BishopAccountability.org

We should have known -- and should know now

By Scott Cawelti
WCF Courier
December 7, 2015

http://wcfcourier.com/news/opinion/cawelti/we-should-have-known----and-should-know/article_aa872c3c-8bf2-5dfc-a3e8-ac47d777888f.html


Why do we often miss what’s right in front of us? We have eyes but fail to see, and ears but fail to hear, as the Bible so memorably puts it.

Three instances worth pondering:

First, “Spotlight,” a disturbing new film about the Roman Catholic Church’s coverup of pedophile priests in Boston. It’s a horrific scandal that shook the church to its foundations worldwide.

Four smart and motivated Boston Globe investigative reporters — the “Spotlight” team, grew ever more amazed in 2001-02 when they uncovered church policies that enabled priests to continue abusing children for decades. The power of Boston Catholic church officials was all but absolute.

Yet the film reveals the scandal could have been exposed much sooner had these same reporters been paying attention. During their investigation, they learn they ignored hard evidence sent in by victims at least a decade earlier.

One of many victims, in frustration, tells the reporters flat-out: “I sent you all the facts years ago. But you buried it.”

These conscientious investigative reporters are dumbfounded. Why didn’t they pursue it when they first received it? Many more victims would have escaped trauma had they paid attention.

They can’t explain their inattention. In so many words, they admit “we should have known.”

Besides being a severe indictment of the church hierarchy for actively allowing crimes against children to continue, “Spotlight” reveals how those who ignore evidence share some of the guilt.

“Good Germans,” as one of the reporters sheepishly admits, referring to those German citizens who went along with the insanity that gripped Germany for over a decade.

Second, I remember with shame my own guilt in University of Northern Iowa classrooms, on a vastly smaller scale, of smoking in class during the 1970s. I would even occasionally bum cigarettes from students who seemed happy to share. Many others did too.

Now we would be kicked off campus and fined, and rightly so.

We didn’t see polluted classroom air right in front of us. We should have known.

Groupthink, peer pressure, everyone’s doing it, all contribute to explaining it. But that’s not all.

In fact we were not convinced at the time it was wrong. What’s a little friendly smoking between scholars? And in “Spotlight,” what’s a little priestly indiscretion compared to all the good the church does? That’s exactly what the Catholic cardinal of the Boston Archdiocese tells the reporter in “Spotlight.”

We have to be deeply and finally convinced, in our heart of hearts, that no rationalizations justify the actions we’re witnessing.

Finally, and all but inevitably, we should know by now about Donald Trump. He has announced his intentions loudly and clearly, many times over. They’re bigoted, impractical, embarrassing, foolhardy ideas. As some of his fellow Republicans assert, “He’s not a serious candidate.”
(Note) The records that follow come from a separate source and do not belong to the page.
/-- R94: any sequence on one register is a single saturating decrement by the sum of the decrements. -/
def Obligations.SequenceIsOneDecrement : Prop :=
  ∀ (zdn : BitVec 5) (l : List (BitVec 4 × BitVec 5)) (s : State), s.sveReady →
    ∃ t, execAll (l.map (fun p => .sqdecdVector p.1 p.2 zdn)) s = .next t ∧
      (∀ e, e < s.par.vl.elements →
        (t.lane (regNumber zdn) e).toInt =
          max (-(2 ^ 63)) ((s.lane (regNumber zdn) e).toInt -
            ((l.map (fun p => decrement s.par.vl p.2 p.1)).sum : Nat))) ∧
      (∀ m, m ≠ regNumber zdn → (t.readZ m).toNat = (s.readZ m).toNat) ∧
      t.pc = s.pc + BitVec.ofNat 64 (4 * l.length) ∧ t.par = s.par

/-- R95: two instructions commute, and what a sequence does depends only on the multiset of its (register, decrement) pairs. -/
def Obligations.OrderOfDecrementsDoesNotMatter : Prop :=
  (∀ (i j : Instr) (s : State), execAll [i, j] s = execAll [j, i] s) ∧
  ∀ (l1 l2 : List Instr) (s : State),
    (l1.map (decrementOf s.par.vl)).Perm (l2.map (decrementOf s.par.vl)) → execAll l1 s = execAll l2 s

/-- R40, R50: `SQDECD (vector)` makes no memory access: with another program at another place it does the same. -/
def Obligations.SqdecdDoesNotReadMemory : Prop :=
  ∀ (s : State) (imm4 : BitVec 4) (pattern zdn : BitVec 5) (prog : List Word) (base : Addr),
    exec (.sqdecdVector imm4 pattern zdn) (s.withProgram prog base) =
      match exec (.sqdecdVector imm4 pattern zdn) s with
      | .next t => .next (t.withProgram prog base)
      | .fault r => .fault r
      | .refused r => .refused r

/-! ### Exceptions -/

/-- R114: the order of the two checks, each exception exactly where the rule has it, whatever the registers hold. -/
def Obligations.ExceptionPriority : Prop :=
  ∀ (s : State) (imm4 : BitVec 4) (pattern zdn : BitVec 5),
    (exec (.sqdecdVector imm4 pattern zdn) s = .fault (.exception .undefinedInstruction) ↔ s.par.haveSve = false) ∧
    (exec (.sqdecdVector imm4 pattern zdn) s = .fault (.exception .sveAccessTrap) ↔
      s.par.haveSve = true ∧ s.par.sveAccess = .trapped)

/-- R110, R126: a step on a matching word ends in exactly one of three ways, decided by the two parameters alone. -/
def Obligations.OutcomeOfAMatchingWord : Prop :=
  ∀ (s : State) (w : Word), s.fetch = .word w → w &&& 0xFFF0FC00#32 = 0x04E0C800#32 →
    (s.par.haveSve = false → step s = .fault (.exception .undefinedInstruction)) ∧
    (s.par.haveSve = true → s.par.sveAccess = .trapped → step s = .fault (.exception .sveAccessTrap)) ∧
    (s.par.haveSve = true → s.par.sveAccess = .enabled →
      ∃ t, step s = .next t ∧ t.pc = s.pc + 4 ∧
        ∀ e, e < s.par.vl.elements →
          (t.lane (regNumber (w.extractLsb' 0 5)) e).toInt =
            max (-(2 ^ 63)) ((s.lane (regNumber (w.extractLsb' 0 5)) e).toInt -
              (decodePredCount s.par.vl.bits (w.extractLsb' 5 5) 64 * ((w.extractLsb' 16 4).toNat + 1) : Nat)))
When questioned about his exaggerations, distortions, and outright lies — often by Republican candidates — he goes into bully mode, shouting and repeating. He’s a master of the “big lie” strategy that steamrolls those who want to believe. Worse, he plays off current terrorism fears and gins up patriotic fervor— sure-fire triggers for angry and fearful supporters.

They say, “He gets things done.” “Fact checkers are biased themselves.” “He’s not politically correct, but that means he’s free to tell the truth.” “He’s not beholden to big money.” All rationalizations. All false.

Here’s a man whose shameless, egomaniacal blowhardiness knows no bounds, and his button-pushing has garnered support from Americans who should know better.

I’m waiting for Jeb Bush, Marco Rubio or John Kasich — relatively reasonable candidates — to come out and say they’d vote for Hillary before Trump.

It won’t happen. But it’s what they already should have done.